La dernière journée se consacra au rôle des galeristes et des marchands dans la diffusion du surréalisme aux États-Unis. La galerie Julien Levy à New York fut pionnière en la matière, puisqu’elle exposa des artistes surréalistes dès 1932. L’étude d’Anne Helmreich permit cependant de constater que les activités du galeriste mêlaient à la fois des choix novateurs (notamment dans son étroite collaboration avec des musées) et d’autres plus traditionnels, hérités de la stratégie “marchand-critique” du XIXème siècle. A l’autre bout des États-Unis, la courte mais significative expérience de la Copley Gallery à Los Angeles, qui n’ouvrit que pour quelques mois en septembre 1948, fut analysée par Timea Andrea Lelik.
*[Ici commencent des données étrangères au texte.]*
/-- The required types among those present (R70). -/
def requiredTypes (has_ : Nat → Bool) : List Nat :=
  (List.range 23).filter fun t => [1, 2, 3, 6, 7, 9, 10, 19, 21].contains t || ((t == 12 || t == 13) && has_ 11)
    || ((t == 15 || t == 16) && has_ 14)

/-- Whether table entry `i` is laid out as R65, R67 and R68 say: its header agrees, it lies in front of the trailer on a
boundary of 64, and no earlier entry overlaps it or carries its type. -/
def State.secLayout (s : State) (n i : Nat) : Bool :=
  let o := s.secOffset n i
  let l := s.secLength n i
  s.manNum n o 2 == s.secType n i && s.manNum n (o + 2) 2 == s.manNum n (256 + 64 * i + 2) 2
    && s.manNum n (o + 8) 4 == s.secRecords n i && l == 16 + s.secRecords n i * s.manNum n (o + 4) 2 && o % 64 == 0
    && decide (256 + 64 * s.manNsect n ≤ o) && decide (o + l ≤ s.manLength n - trailerLen)
    && (List.range i).all fun j => !(s.secType n j == s.secType n i)
        && (decide (s.secOffset n j + s.secLength n j ≤ o) || decide (o + l ≤ s.secOffset n j))

/-- Whether every byte between the end of one part and the start of the next is 16#00 (R65). -/
def State.gapsZero (s : State) (n : Nat) : Bool :=
  let k := s.manNsect n
  (List.range (s.manLength n - trailerLen)).all fun b => decide (b < 256 + 64 * k)
    || (List.range k).any (fun i => decide (s.secOffset n i ≤ b) && decide (b < s.secOffset n i + s.secLength n i))
    || s.manNum n b 1 == 0

/-- Step 8. That an NSECT outside 3 to 32, and a byte other than 16#00 between parts, fail at this step and concern no section
is a DESIGN CHOICE, as R76 names no step for them (log 67). -/
def State.manLayout (s : State) (n : Nat) : Option Fail :=
  if !(inR (s.manNsect n) 3 32) then some (failAt 8 8)
  else match (List.range (s.manNsect n)).find? fun i => !(s.secLayout n i) with
    | some i => some (failIn 8 8 i)
    | none =>
      match (requiredTypes fun t => (s.secOf n t).isSome).find? fun t => (s.secOf n t).isNone with
      | some t => some ⟨8, 8, false, true, t⟩
      | none => if s.gapsZero n then none else some (failAt 8 8)

/-- Step 9: the first table entry beyond a limit; an RTVER above that of the lane image in use fails with PART (R171). -/
def State.manLimits (s : State) (n : Nat) (m : Cand) : Option Fail :=
  (List.range (s.manNsect n)).findSome? fun i =>
    if !(s.secLimits n m i) then some (failIn 9 9 i)
    else if s.secType n i == 12 && decide (s.img.rtver.getD (s.fld F.MOD_IMG_USE_LANE) 0 < m.program.rtver) then some (failIn 9 2 i)
    else none

/-- Whether INSTMAP is compared and applied (R182): under VERIFY or ARM, while the ARMED manifest holds TASKS and the
program differs. -/
def State.mapApplies (s : State) (n : Nat) (q : Ask) : Option Nat :=
  if q == .verify || q == .arm then
    s.armedSlot.filter fun a => (s.secOf a 11).isSome && s.programDiffers a n
  else none

/-- Step 10. -/
def State.manRefs (s : State) (n : Nat) (m : Cand) (q : Ask) : Option Fail :=
  let old := (s.mapApplies n q).map fun k => s.slotProgram k
  ((List.range (s.manNsect n)).find? fun i => !(unitRefs m old (s.secType n i))).map fun i => failIn 10 10 i

/-- The roles that may arm a class (R85). -/
def mayArm (cls : Nat) (r : Role) : Bool := if cls == clW then r == .maker else r == .installer || r == .maker

/-- The first step of R76 that fails; none when all pass. Steps 6, 7 and 11 are for VERIFY and ARM, steps 11 to 14 not for
the check at power-up (R91). -/
def State.validate (s : State) (n : Nat) (q : Ask) (role : Role) : Option Fail :=
  let m := s.cand n
  let full := q == .verify || q == .arm
  let cls := s.changeClass n
  if !(s.manFormat n) then some (failAt 1 1)
  else if !(s.manPart n) then some (failAt 2 2)
  else if !(s.manKey n) then some (failAt 3 3)
  else if !(s.manSig n) then some (failAt 4 4)
  else match s.manHash n with
  | some f => some f
  | none =>
    let back := match s.armedSlot with
      | some a => decide (s.manRev n ≤ s.manRev a) || !(s.manSite n == s.manSite a)
      | none => false
    let base := match s.armedSlot with | some a => s.manRev a | none => 0
    if full && back then some (failAt 6 6)
    else if full && !(s.manBaserev n == base) then some (failAt 7 7)
    else match s.manLayout n with
    | some f => some f
    | none => match s.manLimits n m with
      | some f => some f
      | none => match s.manRefs n m q with
        | some f => some f
        | none =>
          if q == .power then none
          else if full && (!(s.manClass n == cls) || (s.manSigner n == 2 && (cls == clW || cls == clFIRST))) then some (failAt 11 11)
          else if !m.budgetOk then some (failAt 12 12)
          else if (match s.armedSlot with | some a => s.secDiffers a n 20 | none => false) && !(s.seal 1) then some (failAt 13 14)
          else if !(mayArm cls role && inR s.lc 1 3) then some (failAt 14 15)
          else none

/-- MOD_MAN_RESULT of a validation; CLASS from step 11 on. -/
def resultWord (slot cls : Nat) (f : Option Fail) : Word :=
  match f with
  | none => n2w (cls * 2 ^ 28 + slot * 2 ^ 24)
  | some f => n2w ((if 11 ≤ f.step then cls else 0) * 2 ^ 28 + slot * 2 ^ 24 + b2n f.sectv * 2 ^ 22 + b2n f.missing * 2 ^ 21
      + f.sect % 32 * 2 ^ 16 + f.step * 2 ^ 8 + f.reason)

/-! ## MOD_MAN_CTRL -/

/-- The word of a command. -/
def manCmd (cmd slot : Nat) : Word := n2w (cmd + slot % 4 * 256)

/-- The reads of a manifest validation at rank 6 (R403). -/
def State.manReads (s : State) (n : Nat) : State := s.trunk 6 2 (s.manLength n) .read

/-- A validation starts as long operation 1. -/
def State.manStart (s : State) (who : Who) (n : Nat) (q : Ask) : State :=
  let s := s.manReads n
  let f := s.validate n q who.role
  let cls := s.changeClass n
  let work := if f.isNone && (q == .arm || q == .armfb) then LongWork.manArm n
    else .manVerify n (resultWord n cls f) cls (s.manSigner n)
  (s.setFld F.MOD_MAN_STATUS_STEP 1).startLong 1 who work

/-- CLEAR. -/
def State.manClear (s : State) (n : Nat) : State :=
  if s.slotState n == slARMED || s.slotState n == slFALLBACK then s.answer ansBADSTATE
  else (s.setSlot n slEMPTY).answer ansOK

/-- Whether a slot may be validated by VERIFY or ARM: it holds a manifest that is neither ARMED nor FALLBACK. -/
def State.checkable (s : State) (n : Nat) : Bool := !(decide (s.slotState n ∈ [slEMPTY, slARMED, slFALLBACK]))

/-- A write of MOD_MAN_CTRL. ARMFB takes the FALLBACK slot, and no installer's write (R75). -/
def State.manCtrl (s : State) (who : Who) (v : Word) : State :=
  match s.refuse who Reg.MOD_MAN_CTRL v with
  | some c => s.answer c
  | none =>
    let cmd := v.bits 2 0
    let n := v.bits 9 8
    let fb := (List.range 4).find? fun i => s.slotState i == slFALLBACK
    if cmd == 0 then s.answer ansOK
    else if cmd == 3 && !(who.role == .maker) then s.answer ansDENIED
    else if s.pwr.recovery || !s.pmWorks || s.man.arm.isSome || !s.pwr.manDone then s.answer ansBADSTATE
    else if cmd == 1 then (if s.checkable n then s.manStart who n .verify else s.answer ansBADSTATE)
    else if cmd == 2 then (if s.checkable n then s.manStart who n .arm else s.answer ansBADSTATE)
    else if cmd == 3 then
      (match fb with
       | some k => s.manStart who k .armfb
       | none => s.answer ansBADSTATE)
    else if cmd == 4 then s.manClear n
    else s.answer ansBADSTATE

def execManVerify (w : When) (who : Who) (slot : Nat) (s : State) : Out := .next ((s.advance w).manCtrl who (manCmd 1 slot))
def execManArm (w : When) (who : Who) (slot : Nat) (s : State) : Out := .next ((s.advance w).manCtrl who (manCmd 2 slot))
def execManArmfb (w : When) (who : Who) (s : State) : Out := .next ((s.advance w).manCtrl who (manCmd 3 0))
def execManClear (w : When) (who : Who) (slot : Nat) (s : State) : Out := .next ((s.advance w).manCtrl who (manCmd 4 slot))

/-! ## The end of a validation -/

/-- The 16#0105 events of step 12 (R72). -/
def State.budgetEvents (s : State) (n : Nat) : State :=
  (s.cand n).budgetDiffs.foldl (fun s w => s.record 0x0105 w) s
Son intervention montra que si l’entreprise fut un échec sur le plan économique, elle permit néanmoins au surréalisme de connaître une première diffusion dans la Californie conservatrice de l’après-guerre.
Rachel Kaplan
se focalisa sur la Galeria de Arte Mexicana qui, tout en étant basée dans la capitale mexicaine, fut au cœur d’intenses échanges artistiques entre le Mexique et les États-Unis, favorisés par la tenue en 1940 de l’Exposition Internationale du Surréalisme dans ses murs. Sa directrice, Inés Amor, collabora étroitement avec des institutions comme le MoMA ou le Philadelphia Museum of Art, en particulier en prêtant des œuvres lors d’expositions, et assurant ainsi la diffusion de l’art contemporain mexicain.
Deux interventions portèrent sur la dernière Exposition Internationale du Surréalisme sur le sol américain, Surrealist entrance in the enchanters’ domain, qui eut lieu pendant l’hiver 1960-1961 aux D’Arcy Galleries à New York. Susan Power présenta les conflits qui opposèrent les surréalistes au galeriste, qui n’avait qu’une faible connaissance du surréalisme et fit en sorte de minimiser la dimension érotique de l’exposition. Le Surréalisme parvint néanmoins, au moyen de l’accrochage des œuvres, à insister sur sa dimension internationale et sur ses plus récentes évolutions. Lewis Kachur insista quant à lui sur le rôle joué par Marcel Duchamp dans cette exposition, aussi bien dans la scénographie que dans la présence d’œuvres de Robert Rauschenberg et Jasper Johns, déjà exposées à Paris un an auparavant lors de l’exposition E.R.O.S.. Lewis Kachur fit également remarquer que l’exposition fut pour le sculpteur cubain Agustín Cardenás à l’origine d’une diffusion de son œuvre aux États-Unis.
Les deux dernières interventions de la conférence présentèrent différents aspects de ce que l’on pourrait qualifier de « surréalisme américain ». Wendy Grossman exposa la complexité de la réception de Man Ray aux États-Unis: l’artiste étant perçu dans son pays natal comme un photographe européen, il y connut tout d’abord le succès par le biais de ses rayographes, assimilés à une expression avant-gardiste européenne. Le photographe fit preuve, à l’instar de son ami Marcel Duchamp, d’une posture ironique vis-à-vis de la diffusion de sa production. Mary-Ann Caws revint quant à elle sur la réception américaine de Joseph Cornell, dont la carrière ne connut pas les développements internationaux de celle de Man Ray, mais qui fut défendue aussi bien par le galeriste Leo Castelli que par le peintre Robert Motherwell.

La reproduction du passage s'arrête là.